The press was out in force, perhaps forty different news agencies represented. Forty accesses to the world… and the world would be amazed and dazzled before the end of the day. He was about to step out when he spotted Newcombe with a woman he didn’t recognize, probably the imager he’d hired; they were pushing through the crowd. T
he woman reached him first.
“Ms. King, isn’t it?” Crane asked, reaching out to shake her gloved hand.
“Is it really going to happen today?” she asked, skipping conventional courtesies and revealing how excited she was.

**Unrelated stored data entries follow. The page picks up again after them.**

-- ==== Sys2Proof/Certificates/Slice0/Obligations.lean ====
section
/-! DEFINITION. The statements for the provers: what the rules of the spec say the instructions and the machine do. -/

open Sys2Proof Sys2Proof.Machine

/-! ### Vocabulary of the statements -/

/-- N and Z of a byte, in numbers (R12). -/
def Sys2Proof.Forms.nz (v : Byte) (f : Flags) : Flags :=
  { f with n := decide (128 ≤ v.toNat), z := decide (v.toNat = 0) }

/-- `t` is `u` but for the CPU's registers, flags, PC and the returned count: memory, chips, port, pending bits, counters and
loop state are those of `u`. -/
def Sys2Proof.Forms.CpuOnly (u t : State) : Prop :=
  t = { u with a := t.a, x := t.x, y := t.y, sp := t.sp, pc := t.pc, p := t.p, stepCycles := t.stepCycles }

/-- `t` is `s` but for RAM and the CPU's registers, flags, PC and the returned count. -/
def Sys2Proof.Forms.RamAndCpuOnly (s t : State) : Prop :=
  t = { s with
    ram := t.ram, a := t.a, x := t.x, y := t.y, sp := t.sp, pc := t.pc, p := t.p, stepCycles := t.stepCycles }

/-- `t` is `s` but for the CPU's registers and flags and the effects a bus read may have: a cleared ICR latch, a color draw
(R49). -/
def Sys2Proof.Forms.ReadsOnly (s t : State) : Prop :=
  t = { s with
    a := t.a, x := t.x, y := t.y, sp := t.sp, pc := t.pc, p := t.p, stepCycles := t.stepCycles, colorDraws := t.colorDraws
    ciaA := { s.ciaA with icrLatch := t.ciaA.icrLatch }, ciaB := { s.ciaB with icrLatch := t.ciaB.icrLatch } }

/-- What every loading instruction with operand `o` and base count `n` does besides its own register and flags: PC moves past
it, the count is base plus page-cross cycle, S stays, no RAM byte changes, and everything outside the CPU is as the operand's
own bus reads left it, which is as before but for the effects of R49. -/
structure Sys2Proof.Forms.Reads (s : State) (o : Operand) (n : Nat) (t : State) : Prop where
  pc    : t.pc = s.pc + BitVec.ofNat 16 (operandLength o)
  count : t.stepCycles = n + (if (loadOperand o s).crossed then 1 else 0)
  sp    : t.sp = s.sp
  ram   : ∀ a : Word, ramByte t a = ramByte s a
  rest  : Forms.CpuOnly (loadOperand o s).st t
  frame : Forms.ReadsOnly s t

/-- The RAM bytes after a bus write of `v` to `ea`: the byte at `ea` is `v` unless `ea` is an IO address, every other byte is
as before. -/
structure Sys2Proof.Forms.StoresByte (s : State) (ea : Word) (v : Byte) (t : State) : Prop where
  stored : readSource s ea ≠ .io → ramByte t ea = v
  io     : readSource s ea = .io → ramByte t ea = ramByte s ea
  others : ∀ a : Word, a ≠ ea → ramByte t a = ramByte s a

/-- An implied instruction of `n` cycles that touches registers and flags only: PC moves by one and nothing outside the CPU
changes. -/
structure Sys2Proof.Forms.Implied (s : State) (n : Nat) (t : State) : Prop where
  pc    : t.pc = s.pc + 1
  count : t.stepCycles = n
  ram   : ∀ a : Word, ramByte t a = ramByte s a
  rest  : Forms.CpuOnly s t

/-- The forms of LDA (R79): instruction, operand, base cycles. -/
def Sys2Proof.Forms.lda (b : Byte) (w : Word) : List (Instr × Operand × Nat) :=
  [(.ldaImm b, .imm b, 2), (.ldaZp b, .mem (.zp b), 3), (.ldaZpX b, .mem (.zpX b), 4),
   (.ldaAbs w, .mem (.abs w), 4), (.ldaAbsX w, .mem (.absX w), 4), (.ldaAbsY w, .mem (.absY w), 4),
   (.ldaIndX b, .mem (.indX b), 6), (.ldaIndY b, .mem (.indY b), 5)]

/-- The forms of LDX (R80): instruction, operand, base cycles. -/
def Sys2Proof.Forms.ldx (b : Byte) (w : Word) : List (Instr × Operand × Nat) :=
  [(.ldxImm b, .imm b, 2), (.ldxZp b, .mem (.zp b), 3), (.ldxZpY b, .mem (.zpY b), 4),
   (.ldxAbs w, .mem (.abs w), 4), (.ldxAbsY w, .mem (.absY w), 4)]

/-- The forms of LDY (R81): instruction, operand, base cycles. -/
def Sys2Proof.Forms.ldy (b : Byte) (w : Word) : List (Instr × Operand × Nat) :=
  [(.ldyImm b, .imm b, 2), (.ldyZp b, .mem (.zp b), 3), (.ldyZpX b, .mem (.zpX b), 4),
   (.ldyAbs w, .mem (.abs w), 4), (.ldyAbsX w, .mem (.absX w), 4)]

/-- The forms of ADC (R96): instruction, operand, base cycles. -/
def Sys2Proof.Forms.adc (b : Byte) (w : Word) : List (Instr × Operand × Nat) :=
  [(.adcImm b, .imm b, 2), (.adcZp b, .mem (.zp b), 3), (.adcZpX b, .mem (.zpX b), 4),
   (.adcAbs w, .mem (.abs w), 4), (.adcAbsX w, .mem (.absX w), 4), (.adcAbsY w, .mem (.absY w), 4),
   (.adcIndX b, .mem (.indX b), 6), (.adcIndY b, .mem (.indY b), 5)]

/-- The forms of SBC (R98): instruction, operand, base cycles. -/
def Sys2Proof.Forms.sbc (b : Byte) (w : Word) : List (Instr × Operand × Nat) :=
  [(.sbcImm b, .imm b, 2), (.sbcZp b, .mem (.zp b), 3), (.sbcZpX b, .mem (.zpX b), 4),
   (.sbcAbs w, .mem (.abs w), 4), (.sbcAbsX w, .mem (.absX w), 4), (.sbcAbsY w, .mem (.absY w), 4),
   (.sbcIndX b, .mem (.indX b), 6), (.sbcIndY b, .mem (.indY b), 5)]

/-- The forms of CMP (R100): instruction, operand, base cycles. -/
def Sys2Proof.Forms.cmp (b : Byte) (w : Word) : List (Instr × Operand × Nat) :=
  [(.cmpImm b, .imm b, 2), (.cmpZp b, .mem (.zp b), 3), (.cmpZpX b, .mem (.zpX b), 4),
   (.cmpAbs w, .mem (.abs w), 4), (.cmpAbsX w, .mem (.absX w), 4), (.cmpAbsY w, .mem (.absY w), 4),
   (.cmpIndX b, .mem (.indX b), 6), (.cmpIndY b, .mem (.indY b), 5)]

/-- The forms of CPX (R101): instruction, operand, base cycles. -/
def Sys2Proof.Forms.cpx (b : Byte) (w : Word) : List (Instr × Operand × Nat) :=
  [(.cpxImm b, .imm b, 2), (.cpxZp b, .mem (.zp b), 3), (.cpxAbs w, .mem (.abs w), 4)]

/-- The forms of CPY (R102): instruction, operand, base cycles. -/
def Sys2Proof.Forms.cpy (b : Byte) (w : Word) : List (Instr × Operand × Nat) :=
  [(.cpyImm b, .imm b, 2), (.cpyZp b, .mem (.zp b), 3), (.cpyAbs w, .mem (.abs w), 4)]

/-- The forms of AND (R109): instruction, operand, base cycles. -/
def Sys2Proof.Forms.and (b : Byte) (w : Word) : List (Instr × Operand × Nat) :=
  [(.andImm b, .imm b, 2), (.andZp b, .mem (.zp b), 3), (.andZpX b, .mem (.zpX b), 4),
   (.andAbs w, .mem (.abs w), 4), (.andAbsX w, .mem (.absX w), 4), (.andAbsY w, .mem (.absY w), 4),
   (.andIndX b, .mem (.indX b), 6), (.andIndY b, .mem (.indY b), 5)]

/-- The forms of ORA (R110): instruction, operand, base cycles. -/
def Sys2Proof.Forms.ora (b : Byte) (w : Word) : List (Instr × Operand × Nat) :=
  [(.oraImm b, .imm b, 2), (.oraZp b, .mem (.zp b), 3), (.oraZpX b, .mem (.zpX b), 4),
   (.oraAbs w, .mem (.abs w), 4), (.oraAbsX w, .mem (.absX w), 4), (.oraAbsY w, .mem (.absY w), 4),
   (.oraIndX b, .mem (.indX b), 6), (.oraIndY b, .mem (.indY b), 5)]

/-- The forms of EOR (R111): instruction, operand, base cycles. -/
def Sys2Proof.Forms.eor (b : Byte) (w : Word) : List (Instr × Operand × Nat) :=
  [(.eorImm b, .imm b, 2), (.eorZp b, .mem (.zp b), 3), (.eorZpX b, .mem (.zpX b), 4),
   (.eorAbs w, .mem (.abs w), 4), (.eorAbsX w, .mem (.absX w), 4), (.eorAbsY w, .mem (.absY w), 4),
   (.eorIndX b, .mem (.indX b), 6), (.eorIndY b, .mem (.indY b), 5)]

/-- The forms of BIT (R112): instruction, operand, base cycles. -/
def Sys2Proof.Forms.bit (b : Byte) (w : Word) : List (Instr × Operand × Nat) :=
  [(.bitZp b, .mem (.zp b), 3), (.bitAbs w, .mem (.abs w), 4)]

/-- The forms of STA (R82): instruction, operand, base cycles. -/
def Sys2Proof.Forms.sta (b : Byte) (w : Word) : List (Instr × MemMode × Nat) :=
  [(.staZp b, .zp b, 3), (.staZpX b, .zpX b, 4), (.staAbs w, .abs w, 4),
   (.staAbsX w, .absX w, 5), (.staAbsY w, .absY w, 5), (.staIndX b, .indX b, 6),
   (.staIndY b, .indY b, 6)]

/-- The forms of STX (R83): instruction, operand, base cycles. -/
def Sys2Proof.Forms.stx (b : Byte) (w : Word) : List (Instr × MemMode × Nat) :=
  [(.stxZp b, .zp b, 3), (.stxZpY b, .zpY b, 4), (.stxAbs w, .abs w, 4)]

/-- The forms of STY (R84): instruction, operand, base cycles. -/
def Sys2Proof.Forms.sty (b : Byte) (w : Word) : List (Instr × MemMode × Nat) :=
  [(.styZp b, .zp b, 3), (.styZpX b, .zpX b, 4), (.styAbs w, .abs w, 4)]

/-- The forms of INC (R103): instruction, operand, base cycles. -/
def Sys2Proof.Forms.inc (b : Byte) (w : Word) : List (Instr × MemMode × Nat) :=
  [(.incZp b, .zp b, 5), (.incZpX b, .zpX b, 6), (.incAbs w, .abs w, 6),
   (.incAbsX w, .absX w, 7)]

/-- The forms of DEC (R104): instruction, operand, base cycles. -/
def Sys2Proof.Forms.dec (b : Byte) (w : Word) : List (Instr × MemMode × Nat) :=
  [(.decZp b, .zp b, 5), (.decZpX b, .zpX b, 6), (.decAbs w, .abs w, 6),
   (.decAbsX w, .absX w, 7)]

/-- The forms of ASL (R113): instruction, operand, base cycles. -/
def Sys2Proof.Forms.asl (b : Byte) (w : Word) : List (Instr × MemMode × Nat) :=
  [(.aslZp b, .zp b, 5), (.aslZpX b, .zpX b, 6), (.aslAbs w, .abs w, 6),
   (.aslAbsX w, .absX w, 7)]

/-- The forms of LSR (R114): instruction, operand, base cycles. -/
def Sys2Proof.Forms.lsr (b : Byte) (w : Word) : List (Instr × MemMode × Nat) :=
  [(.lsrZp b, .zp b, 5), (.lsrZpX b, .zpX b, 6), (.lsrAbs w, .abs w, 6),
   (.lsrAbsX w, .absX w, 7)]

/-- The forms of ROL (R115): instruction, operand, base cycles. -/
def Sys2Proof.Forms.rol (b : Byte) (w : Word) : List (Instr × MemMode × Nat) :=
  [(.rolZp b, .zp b, 5), (.rolZpX b, .zpX b, 6), (.rolAbs w, .abs w, 6),
   (.rolAbsX w, .absX w, 7)]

He pushed up his goggles and winked. “If it doesn’t, we’re in a lot of trouble. Good to have you on board.”
Newcombe moved between them, nose to nose with his boss. “Why did you bring her here?”
“To work for me,” Crane said. “Now—”
“Put her in a news helo. I don’t want her on the ground when the Plate goes.”

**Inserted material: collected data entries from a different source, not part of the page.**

-- ==== Sys2Proof/Laws/Shapes.lean ====
section
/-! SUPPORT. What the operand forms and the shared shapes of instructions can do, said once. -/

namespace Sys2Proof.Machine

/-! ### Small words -/

@[simp] theorem mkWord_toNat (lo hi : Byte) : (mkWord lo hi).toNat = lo.toNat + 256 * hi.toNat := by
  have := lo.isLt
  simp only [mkWord, BitVec.toNat_append]
  rw [← Nat.shiftLeft_add_eq_or_of_lt this, Nat.shiftLeft_eq]
  omega

@[simp] theorem zeroPage_toNat (b : Byte) : (zeroPage b).toNat = b.toNat := by simp [zeroPage]

@[simp] theorem loByte_toNat (w : Word) : (loByte w).toNat = w.toNat % 256 := by simp [loByte]

@[simp] theorem hiByte_toNat (w : Word) : (hiByte w).toNat = w.toNat / 256 := by
  have := w.isLt
  simp [hiByte, Nat.shiftRight_eq_div_pow]
  omega

@[simp] theorem mkWord_lo_hi (w : Word) : mkWord (loByte w) (hiByte w) = w := by
  apply BitVec.eq_of_toNat_eq
  simp
  omega

@[simp] theorem loByte_mkWord (lo hi : Byte) : loByte (mkWord lo hi) = lo := by
  have := lo.isLt
  apply BitVec.eq_of_toNat_eq
  simp
  omega

@[simp] theorem hiByte_mkWord (lo hi : Byte) : hiByte (mkWord lo hi) = hi := by
  have := lo.isLt
  apply BitVec.eq_of_toNat_eq
  simp
  omega

/-- Two addresses are on one page exactly when their high bytes agree. -/
theorem page_eq_iff (a b : Word) : page a = page b ↔ a.toNat / 256 = b.toNat / 256 := by
  have key : ∀ w : Word, (page w).toNat = w.toNat / 256 * 256 := by
    intro w
    have hw := w.isLt
    have e : w.toNat / 256 * 256 = (w.toNat >>> 8) <<< 8 := by simp [Nat.shiftLeft_eq, Nat.shiftRight_eq_div_pow]
    rw [e, page, BitVec.toNat_and]
    apply Nat.eq_of_testBit_eq
    intro i
    rw [Nat.testBit_and, Nat.testBit_shiftLeft, Nat.testBit_shiftRight]
    by_cases h16 : i < 16
    · interval_cases i <;> simp [Nat.testBit]
    · have : w.toNat.testBit i = false :=
        Nat.testBit_lt_two_pow (lt_of_lt_of_le hw (Nat.pow_le_pow_right (by omega) (by omega)))
      simp only [this, Bool.false_and]
      by_cases h8 : 8 ≤ i
      · rw [show 8 + (i - 8) = i by omega, this, Bool.and_false]
      · omega
  constructor
  · intro h
    have := congrArg BitVec.toNat h
    rw [key, key] at this
    omega
  · intro h
    apply BitVec.eq_of_toNat_eq
    rw [key, key, h]

/-! ### Addressing -/

/-- The zero page holds the port and RAM, in every configuration (R40). -/
theorem readSource_zeroPage (s : State) (b : Byte) : readSource s (zeroPage b) ≠ .io := by
  have h := b.isLt
  have hn := zeroPage_toNat b
  intro hi
  have := readSource_io hi
  omega

/-- A zero-page read changes nothing. -/
@[simp] theorem memRead_zeroPage (s : State) (b : Byte) : (memRead s (zeroPage b)).2 = s :=
  memRead_pure (readSource_zeroPage s b)

/-- A pointer in the zero page, in full. -/
theorem zeroPagePointer_eq (s : State) (p : Byte) :
    zeroPagePointer s p = (mkWord (memRead s (zeroPage p)).1 (memRead s (zeroPage (p + 1))).1, s) := by
  simp [zeroPagePointer]

/-- Computing an effective address changes nothing. -/
@[simp] theorem effectiveAddress_st (m : MemMode) (s : State) : (effectiveAddress m s).st = s := by
  cases m <;> simp [effectiveAddress, indexed, zeroPagePointer_eq]

/-- A loaded operand in memory, in full. -/
theorem loadOperand_mem (m : MemMode) (s : State) :
    loadOperand (.mem m) s =
      { val := (memRead s (effectiveAddress m s).addr).1, crossed := (effectiveAddress m s).crossed
        st := (memRead s (effectiveAddress m s).addr).2 } := by
  simp [loadOperand]

/-- An immediate operand, in full. -/
theorem loadOperand_imm (b : Byte) (s : State) : loadOperand (.imm b) s = { val := b, crossed := false, st := s } := rfl

/-- Loading an operand changes the CIAs' interrupt latches and the color draw counter at most. -/
theorem loadOperand_frame (o : Operand) (s : State) :
    (loadOperand o s).st = { s with
      colorDraws := (loadOperand o s).st.colorDraws, ciaA := (loadOperand o s).st.ciaA
      ciaB := (loadOperand o s).st.ciaB } := by
  cases o with
  | imm b => rfl
  | mem m =>
    rw [loadOperand_mem]
    exact memRead_frame ..

theorem loadOperand_ciaA (o : Operand) (s : State) :
    (loadOperand o s).st.ciaA = { s.ciaA with icrLatch := (loadOperand o s).st.ciaA.icrLatch } := by
  cases o with
  | imm b => rfl
  | mem m =>
    rw [loadOperand_mem]
    exact memRead_ciaA ..

theorem loadOperand_ciaB (o : Operand) (s : State) :
    (loadOperand o s).st.ciaB = { s.ciaB with icrLatch := (loadOperand o s).st.ciaB.icrLatch } := by
  cases o with
  | imm b => rfl
  | mem m =>
    rw [loadOperand_mem]
    exact memRead_ciaB ..

@[simp] theorem loadOperand_a (o : Operand) (s : State) : (loadOperand o s).st.a = s.a := by rw [loadOperand_frame]
@[simp] theorem loadOperand_x (o : Operand) (s : State) : (loadOperand o s).st.x = s.x := by rw [loadOperand_frame]
@[simp] theorem loadOperand_y (o : Operand) (s : State) : (loadOperand o s).st.y = s.y := by rw [loadOperand_frame]
@[simp] theorem loadOperand_sp (o : Operand) (s : State) : (loadOperand o s).st.sp = s.sp := by rw [loadOperand_frame]
@[simp] theorem loadOperand_pc (o : Operand) (s : State) : (loadOperand o s).st.pc = s.pc := by rw [loadOperand_frame]
@[simp] theorem loadOperand_p (o : Operand) (s : State) : (loadOperand o s).st.p = s.p := by rw [loadOperand_frame]
@[simp] theorem loadOperand_nmiPending (o : Operand) (s : State) : (loadOperand o s).st.nmiPending = s.nmiPending := by rw [loadOperand_frame]
@[simp] theorem loadOperand_irqPending (o : Operand) (s : State) : (loadOperand o s).st.irqPending = s.irqPending := by rw [loadOperand_frame]
@[simp] theorem loadOperand_cycles (o : Operand) (s : State) : (loadOperand o s).st.cycles = s.cycles := by rw [loadOperand_frame]
@[simp] theorem loadOperand_fault (o : Operand) (s : State) : (loadOperand o s).st.fault = s.fault := by rw [loadOperand_frame]
@[simp] theorem loadOperand_stepCycles (o : Operand) (s : State) : (loadOperand o s).st.stepCycles = s.stepCycles := by rw [loadOperand_frame]
@[simp] theorem loadOperand_ram (o : Operand) (s : State) : (loadOperand o s).st.ram = s.ram := by rw [loadOperand_frame]
@[simp] theorem loadOperand_romBasic (o : Operand) (s : State) : (loadOperand o s).st.romBasic = s.romBasic := by rw [loadOperand_frame]
@[simp] theorem loadOperand_romKernal (o : Operand) (s : State) : (loadOperand o s).st.romKernal = s.romKernal := by rw [loadOperand_frame]
@[simp] theorem loadOperand_romChar (o : Operand) (s : State) : (loadOperand o s).st.romChar = s.romChar := by rw [loadOperand_frame]
@[simp] theorem loadOperand_ddr (o : Operand) (s : State) : (loadOperand o s).st.ddr = s.ddr := by rw [loadOperand_frame]
@[simp] theorem loadOperand_data (o : Operand) (s : State) : (loadOperand o s).st.data = s.data := by rw [loadOperand_frame]
@[simp] theorem loadOperand_color (o : Operand) (s : State) : (loadOperand o s).st.color = s.color := by rw [loadOperand_frame]
@[simp] theorem loadOperand_vic (o : Operand) (s : State) : (loadOperand o s).st.vic = s.vic := by rw [loadOperand_frame]
@[simp] theorem loadOperand_keys (o : Operand) (s : State) : (loadOperand o s).st.keys = s.keys := by rw [loadOperand_frame]
@[simp] theorem loadOperand_nmiLinePrev (o : Operand) (s : State) : (loadOperand o s).st.nmiLinePrev = s.nmiLinePrev := by rw [loadOperand_frame]
@[simp] theorem loadOperand_frameCycles (o : Operand) (s : State) : (loadOperand o s).st.frameCycles = s.frameCycles := by rw [loadOperand_frame]
@[simp] theorem loadOperand_paused (o : Operand) (s : State) : (loadOperand o s).st.paused = s.paused := by rw [loadOperand_frame]
@[simp] theorem loadOperand_shutdown (o : Operand) (s : State) : (loadOperand o s).st.shutdown = s.shutdown := by rw [loadOperand_frame]
@[simp] theorem loadOperand_halted (o : Operand) (s : State) : (loadOperand o s).st.halted = s.halted := by rw [loadOperand_frame]
@[simp] theorem loadOperand_frameOpen (o : Operand) (s : State) : (loadOperand o s).st.frameOpen = s.frameOpen := by rw [loadOperand_frame]
@[simp] theorem loadOperand_events (o : Operand) (s : State) : (loadOperand o s).st.events = s.events := by rw [loadOperand_frame]

@[simp] theorem loadOperand_ramByte (o : Operand) (s : State) (a : Word) :
    ramByte (loadOperand o s).st a = ramByte s a := by simp [ramByte]

/-! ### The shapes -/

/-- A storing instruction in full (R82). -/
theorem storeOp_eq (m : MemMode) (n : Nat) (v : Byte) (s : State) :
    storeOp m n v s = finish (memWrite s (effectiveAddress m s).addr v) (memLength m) n := by
  simp [storeOp]

/-- A read-modify-write instruction in full (R53). -/
theorem modifyOp_eq (m : MemMode) (n : Nat) (f : Byte → Flags → Byte × Flags) (s : State) :
    modifyOp m n f s =
      let r := memRead s (effectiveAddress m s).addr
      finish (setP (memWrite r.2 (effectiveAddress m s).addr (f r.1 s.p).1) (f r.1 s.p).2) (memLength m) n := by
  simp [modifyOp]

/-- Where the bus goes does not depend on what a read leaves behind. -/
@[simp] theorem readSource_memRead (s : State) (a b : Word) : readSource (memRead s a).2 b = readSource s b := by
  simp [readSource, loram, hiram, charen, bankCfg]

/-- Where the bus goes depends on the port only. -/
theorem readSource_congr {s t : State} (hd : t.ddr = s.ddr) (hp : t.data = s.data) (a : Word) :
    readSource t a = readSource s a := by
  simp [readSource, loram, hiram, charen, bankCfg, hd, hp]

/-! ### Exceptions -/

/-- Taking an exception through a vector at $FFFA or above, in full: three RAM stores in the stack page, S, I and PC (R121,
R140). -/
theorem takeException_eq {vec : Word} (ret : Word) (b : Bool) (s : State) (h : 0xFFFA ≤ vec.toNat)
    (h1 : 0xFFFA ≤ (vec + 1).toNat) :
    takeException ret b vec s = { s with
      ram := Memory.write Config.ramFill
        (Memory.write Config.ramFill
          (Memory.write Config.ramFill s.ram (stackAddr s.sp).toNat (hiByte ret))
          (stackAddr (s.sp - 1)).toNat (loByte ret))
        (stackAddr (s.sp - 2)).toNat (pImage b s.p)
      sp := s.sp - 3
      p := { s.p with i := true }
      pc := mkWord (memRead s vec).1 (memRead s (vec + 1)).1
      stepCycles := 7 } := by
  have hs : s.sp - 2 - 1 = s.sp - 3 := by bv_omega
  have key : ∀ (a : Word) (t : State), 0xFFFA ≤ a.toNat → t.ddr = s.ddr → t.data = s.data → t.romKernal = s.romKernal →
      (∀ a : Word, 0xFFFA ≤ a.toNat → ramByte t a = ramByte s a) → (memRead t a).1 = (memRead s a).1 := by
    intro a t ha hd hp hk hr
    have e := readSource_congr (s := s) (t := t) hd hp a
    have hh := readSource_high (s := s) (a := a) (by omega)
    unfold memRead
    rw [e, hh]
    by_cases hr' : hiram s = true
    · simp [hr', kernalByte, hk]
    · simpa [hr'] using hr a ha
  simp only [takeException, pushWord_eq, push_eq, setP]
  rw [read16_high (by omega) (by omega)]
  simp only [hs, finishAt]
  congr 1
  have hram : ∀ a : Word, 0xFFFA ≤ a.toNat → Memory.read Config.ramFill
        (Memory.write Config.ramFill
          (Memory.write Config.ramFill
            (Memory.write Config.ramFill s.ram (stackAddr s.sp).toNat (hiByte ret))
            (stackAddr (s.sp - 1)).toNat (loByte ret))
          (stackAddr (s.sp - 2)).toNat (pImage b s.p)) a.toNat = ramByte s a := by
    intro a ha
    have h0 := s.sp.isLt
    have h1 := (s.sp - 1).isLt
    have h2 := (s.sp - 2).isLt
    rw [Memory.read_write_other _ _ _ (by rw [stackAddr_toNat]; omega),
      Memory.read_write_other _ _ _ (by rw [stackAddr_toNat]; omega),
      Memory.read_write_other _ _ _ (by rw [stackAddr_toNat]; omega)]
    rfl
  congr 1
  · exact key _ _ h rfl rfl rfl hram
  · exact key _ _ h1 rfl rfl rfl hram

/-- The return from an exception, in full (R120, R146). -/
theorem returnFromException_eq (s : State) :
    returnFromException s = { s with
      p := flagsOf (ramByte s (stackAddr (s.sp + 1)))
      pc := mkWord (ramByte s (stackAddr (s.sp + 2))) (ramByte s (stackAddr (s.sp + 3)))
      sp := s.sp + 3
      stepCycles := 6 } := by
  have h2 : s.sp + 1 + 1 = s.sp + 2 := by bv_omega
  have h3 : s.sp + 1 + 2 = s.sp + 3 := by bv_omega
  simp only [returnFromException, pull_eq, setP, pullWord_eq, finishAt, h2, h3]
  rfl

/-- Pulling the status byte undoes pushing it: B and bit 5 are dropped (R23, R94, R120). -/
@[simp] theorem flagsOf_pImage (b : Bool) (f : Flags) : flagsOf (pImage b f) = f := by
  obtain ⟨n, v, d, i, z, c⟩ := f
  cases b <;> cases n <;> cases v <;> cases d <;> cases i <;> cases z <;> cases c <;> rfl

end Sys2Proof.Machine
end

Goggles back in place, Crane said, “She’s part of the team, she shares the life of the team.”
Lanie jerked Newcombe’s arm. “Dan—”
“Then she quits. She’s not a part of the team.”
Crane smiled. “Don’t trust your own calculations, Dan?” Without waiting for Newcombe’s response, he asked, “Do you quit, Dr. King?”
“I most certainly do not.”
“Bravo,” Crane said. “End of discussion.” He pointed at Newcombe. “You know there’s no time to argue. Can you feel it?”
Newcombe nodded, jaw muscles clenched. “This is the worst place to be,” he mumbled.
“Right.” Crane said dismissively. He quickly stepped forward, facing the crowd. “The ancient Japanese,” he said without preamble to the large group, “called earthquakes the namazu. Namazu… a giant catfish. The Kashima god kept it pinioned under a mighty rock with divine powers called the keystone. When the god relaxed a moment, or for any other reason loosened his grip, the namazu would thrash around wildly. An earthquake.” He paused, his hushed audience rapt. “Of course there were plenty of people who weren’t about to be passive in the face of disaster, so they’d start doing battle with the fish. Unfortunately, the namazu was not only powerful in his own right, but he had allies. Very good allies, as it turns out, who would rush to his defense. Does it surprise you to learn that the namazu’s allies were the local carpenters and artisans—all those who stood to profit from a quake?” Crane’s expressive brows rose over his narrow goggles. “Which only goes to prove that nothing much has changed over the last few thousand years.”